To do
Your task is to write out all of the records once more, exactly.

Records from a data source
┌──
/-- R90 with R88: as R85 for the capture; the engine stops and `NWT` is unchanged (D19). -/
def Obligations.FallcEndsCapturesThenCompletesAndStops : Prop :=
  ∀ (d : Bool) (t : Nat) (s : State), s.tickAdmits t →
    ∀ sa : Word, sa = s.shiftAccumulator ||| ((BitVec.ofBool d).setWidth 32 <<< (31 - s.pulseIndex / 2)) →
      exec (.fallcEnds d t) s = .next { s with
        lastTime := t
        clockLine := false
        latestResult := some (sa.sshiftRight 8 * (if s.invert = .plus then 1 else -1))
        pending := true
        pulseIndex := 0
        shiftAccumulator := 0
        armed := false
        outbox := s.outbox ++ [.stop] }

/-- R87 with R88: nothing is captured, the frame completes, the engine is rescheduled after `T_SAMPLE`. -/
def Obligations.FallxEndrCompletesAndReschedules : Prop :=
  ∀ (t : Nat) (s : State), s.tickAdmits t →
    exec (.fallxEndr t) s = .next { s with
      lastTime := t
      clockLine := false
      latestResult := some (s.shiftAccumulator.sshiftRight 8 * (if s.invert = .plus then 1 else -1))
      pending := true
      pulseIndex := 0
      shiftAccumulator := 0
      nextWakeTime := some (t + s.params.tSample)
      outbox := s.outbox ++ [.reschedule (t + s.params.tSample)] }

/-- R89 with R88: the frame completes and the engine stops; `NWT` is unchanged (D19). -/
def Obligations.FallxEndsCompletesAndStops : Prop :=
  ∀ (t : Nat) (s : State), s.tickAdmits t →
    exec (.fallxEnds t) s = .next { s with
      lastTime := t
      clockLine := false
      latestResult := some (s.shiftAccumulator.sshiftRight 8 * (if s.invert = .plus then 1 else -1))
      pending := true
      pulseIndex := 0
      shiftAccumulator := 0
      armed := false
      outbox := s.outbox ++ [.stop] }

/-- R110: the table of R25 after a legal first request. The request's `id` is a field of `ID_W` bits (R62): `id % 2^ID_W` is
`id` for every identifier of that width; for a wider number it is the model's choice, log 18. -/
def Obligations.ConfigureCreatesTheRecord : Prop :=
  ∀ (id dataPin clockPin g : Nat) (inv : Int) (t : Nat) (s : State),
    s.configureAdmits dataPin clockPin g inv t →
    exec (.configure id dataPin clockPin g inv t) s = .next { s with
      lastTime := t
      devExists := true
      id := id % 2 ^ s.params.idWidth
      dataPin := dataPin
      dataLineMode := .inputPullDown
      clockPin := clockPin
      clockLineMode := .output
      clockLine := true
      gainCode := g
      invert := if inv = 1 then .plus else .minus
      pulseIndex := 0
      shiftAccumulator := 0
      enabled := false
      armed := false
      pending := false
      probeRef := none
      latestResult := none
      nextWakeTime := none }

/-- R113 with R112: cancel, clear, drive the clock low, arm at `t + T_RETRY`. `LR` and `pending` keep their values. The
request's `id` and probe reference are fields of `ID_W` bits (R63): the remainder by `2^ID_W` is the number itself for every
identifier of that width; for a wider number it is the model's choice, log 18. -/
def Obligations.QueryArmRestartsTheEngine : Prop :=
  ∀ (id : Nat) (probe : Option Nat) (t : Nat) (s : State), s.queryAdmits id t →
    exec (.queryArm id probe t) s = .next { s with
      lastTime := t
      enabled := true
      probeRef := probe.map (· % 2 ^ s.params.idWidth)
      armed := true
      pulseIndex := 0
      shiftAccumulator := 0
      clockLine := false
      nextWakeTime := some (t + s.params.tRetry) }

/-- R114 with R112, for both settings of `ENABLE_RETRIGGER` (D10): with `edge` only `probe_ref` changes, with `level`
it behaves as R113. `EN` is 1 before (the operation's `QSEL`). The request's `id` and probe reference are read in
`ID_W` bits, which for a wider number is the model's choice, log 18. -/
def Obligations.QueryHoldKeepsTheFrameUnlessLevelRetrigger : Prop :=
  ∀ (id : Nat) (probe : Option Nat) (t : Nat) (s : State), s.queryAdmits id t → s.enabled = true →
    (s.params.enableRetrigger = .edge →
      exec (.queryHold id probe t) s = .next { s with
        lastTime := t, probeRef := probe.map (· % 2 ^ s.params.idWidth) }) ∧
    (s.params.enableRetrigger = .level →
      exec (.queryHold id probe t) s = exec (.queryArm id probe t) s ∧
      ∃ s', exec (.queryHold id probe t) s = .next s')

/-- R115 with R112: `EN` becomes 0 and `probe_ref` is the request's, and nothing else changes. The request's `id` and probe
reference are read in `ID_W` bits, which for a wider number is the model's choice, log 18. -/
def Obligations.QueryDisClearsEnabledAndSetsProbe : Prop :=
  ∀ (id : Nat) (probe : Option Nat) (t : Nat) (s : State), s.queryAdmits id t →
    exec (.queryDis id probe t) s = .next { s with
      lastTime := t, enabled := false, probeRef := probe.map (· % 2 ^ s.params.idWidth) }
└──
Task solution
/-- R90 with R88: as R85 for the capture; the engine stops and `NWT` is unchanged (D19). -/
def Obligations.FallcEndsCapturesThenCompletesAndStops : Prop :=
  ∀ (d : Bool) (t : Nat) (s : State), s.tickAdmits t →
    ∀ sa : Word, sa = s.shiftAccumulator ||| ((BitVec.ofBool d).setWidth 32 <<< (31 - s.pulseIndex / 2)) →
      exec (.fallcEnds d t) s = .next { s with
        lastTime := t
        clockLine := false
        latestResult := some (sa.sshiftRight 8 * (if s.invert = .plus then 1 else -1))
        pending := true
        pulseIndex := 0
        shiftAccumulator := 0
        armed := false
        outbox := s.outbox ++ [.stop] }

/-- R87 with R88: nothing is captured, the frame completes, the engine is rescheduled after `T_SAMPLE`. -/
def Obligations.FallxEndrCompletesAndReschedules : Prop :=
  ∀ (t : Nat) (s : State), s.tickAdmits t →
    exec (.fallxEndr t) s = .next { s with
      lastTime := t
      clockLine := false
      latestResult := some (s.shiftAccumulator.sshiftRight 8 * (if s.invert = .plus then 1 else -1))
      pending := true
      pulseIndex := 0
      shiftAccumulator := 0
      nextWakeTime := some (t + s.params.tSample)
      outbox := s.outbox ++ [.reschedule (t + s.params.tSample)] }

/-- R89 with R88: the frame completes and the engine stops; `NWT` is unchanged (D19). -/
def Obligations.FallxEndsCompletesAndStops : Prop :=
  ∀ (t : Nat) (s : State), s.tickAdmits t →
    exec (.fallxEnds t) s = .next { s with
      lastTime := t
      clockLine := false
      latestResult := some (s.shiftAccumulator.sshiftRight 8 * (if s.invert = .plus then 1 else -1))
      pending := true
      pulseIndex := 0
      shiftAccumulator := 0
      armed := false
      outbox := s.outbox ++ [.stop] }

/-- R110: the table of R25 after a legal first request. The request's `id` is a field of `ID_W` bits (R62): `id % 2^ID_W` is
`id` for every identifier of that width; for a wider number it is the model's choice, log 18. -/
def Obligations.ConfigureCreatesTheRecord : Prop :=
  ∀ (id dataPin clockPin g : Nat) (inv : Int) (t : Nat) (s : State),
    s.configureAdmits dataPin clockPin g inv t →
    exec (.configure id dataPin clockPin g inv t) s = .next { s with
      lastTime := t
      devExists := true
      id := id % 2 ^ s.params.idWidth
      dataPin := dataPin
      dataLineMode := .inputPullDown
      clockPin := clockPin
      clockLineMode := .output
      clockLine := true
      gainCode := g
      invert := if inv = 1 then .plus else .minus
      pulseIndex := 0
      shiftAccumulator := 0
      enabled := false
      armed := false
      pending := false
      probeRef := none
      latestResult := none
      nextWakeTime := none }

/-- R113 with R112: cancel, clear, drive the clock low, arm at `t + T_RETRY`. `LR` and `pending` keep their values. The
request's `id` and probe reference are fields of `ID_W` bits (R63): the remainder by `2^ID_W` is the number itself for every
identifier of that width; for a wider number it is the model's choice, log 18. -/
def Obligations.QueryArmRestartsTheEngine : Prop :=
  ∀ (id : Nat) (probe : Option Nat) (t : Nat) (s : State), s.queryAdmits id t →
    exec (.queryArm id probe t) s = .next { s with
      lastTime := t
      enabled := true
      probeRef := probe.map (· % 2 ^ s.params.idWidth)
      armed := true
      pulseIndex := 0
      shiftAccumulator := 0
      clockLine := false
      nextWakeTime := some (t + s.params.tRetry) }

/-- R114 with R112, for both settings of `ENABLE_RETRIGGER` (D10): with `edge` only `probe_ref` changes, with `level`
it behaves as R113. `EN` is 1 before (the operation's `QSEL`). The request's `id` and probe reference are read in
`ID_W` bits, which for a wider number is the model's choice, log 18. -/
def Obligations.QueryHoldKeepsTheFrameUnlessLevelRetrigger : Prop :=
  ∀ (id : Nat) (probe : Option Nat) (t : Nat) (s : State), s.queryAdmits id t → s.enabled = true →
    (s.params.enableRetrigger = .edge →
      exec (.queryHold id probe t) s = .next { s with
        lastTime := t, probeRef := probe.map (· % 2 ^ s.params.idWidth) }) ∧
    (s.params.enableRetrigger = .level →
      exec (.queryHold id probe t) s = exec (.queryArm id probe t) s ∧
      ∃ s', exec (.queryHold id probe t) s = .next s')

/-- R115 with R112: `EN` becomes 0 and `probe_ref` is the request's, and nothing else changes. The request's `id` and probe
reference are read in `ID_W` bits, which for a wider number is the model's choice, log 18. -/
def Obligations.QueryDisClearsEnabledAndSetsProbe : Prop :=
  ∀ (id : Nat) (probe : Option Nat) (t : Nat) (s : State), s.queryAdmits id t →
    exec (.queryDis id probe t) s = .next { s with
      lastTime := t, enabled := false, probeRef := probe.map (· % 2 ^ s.params.idWidth) }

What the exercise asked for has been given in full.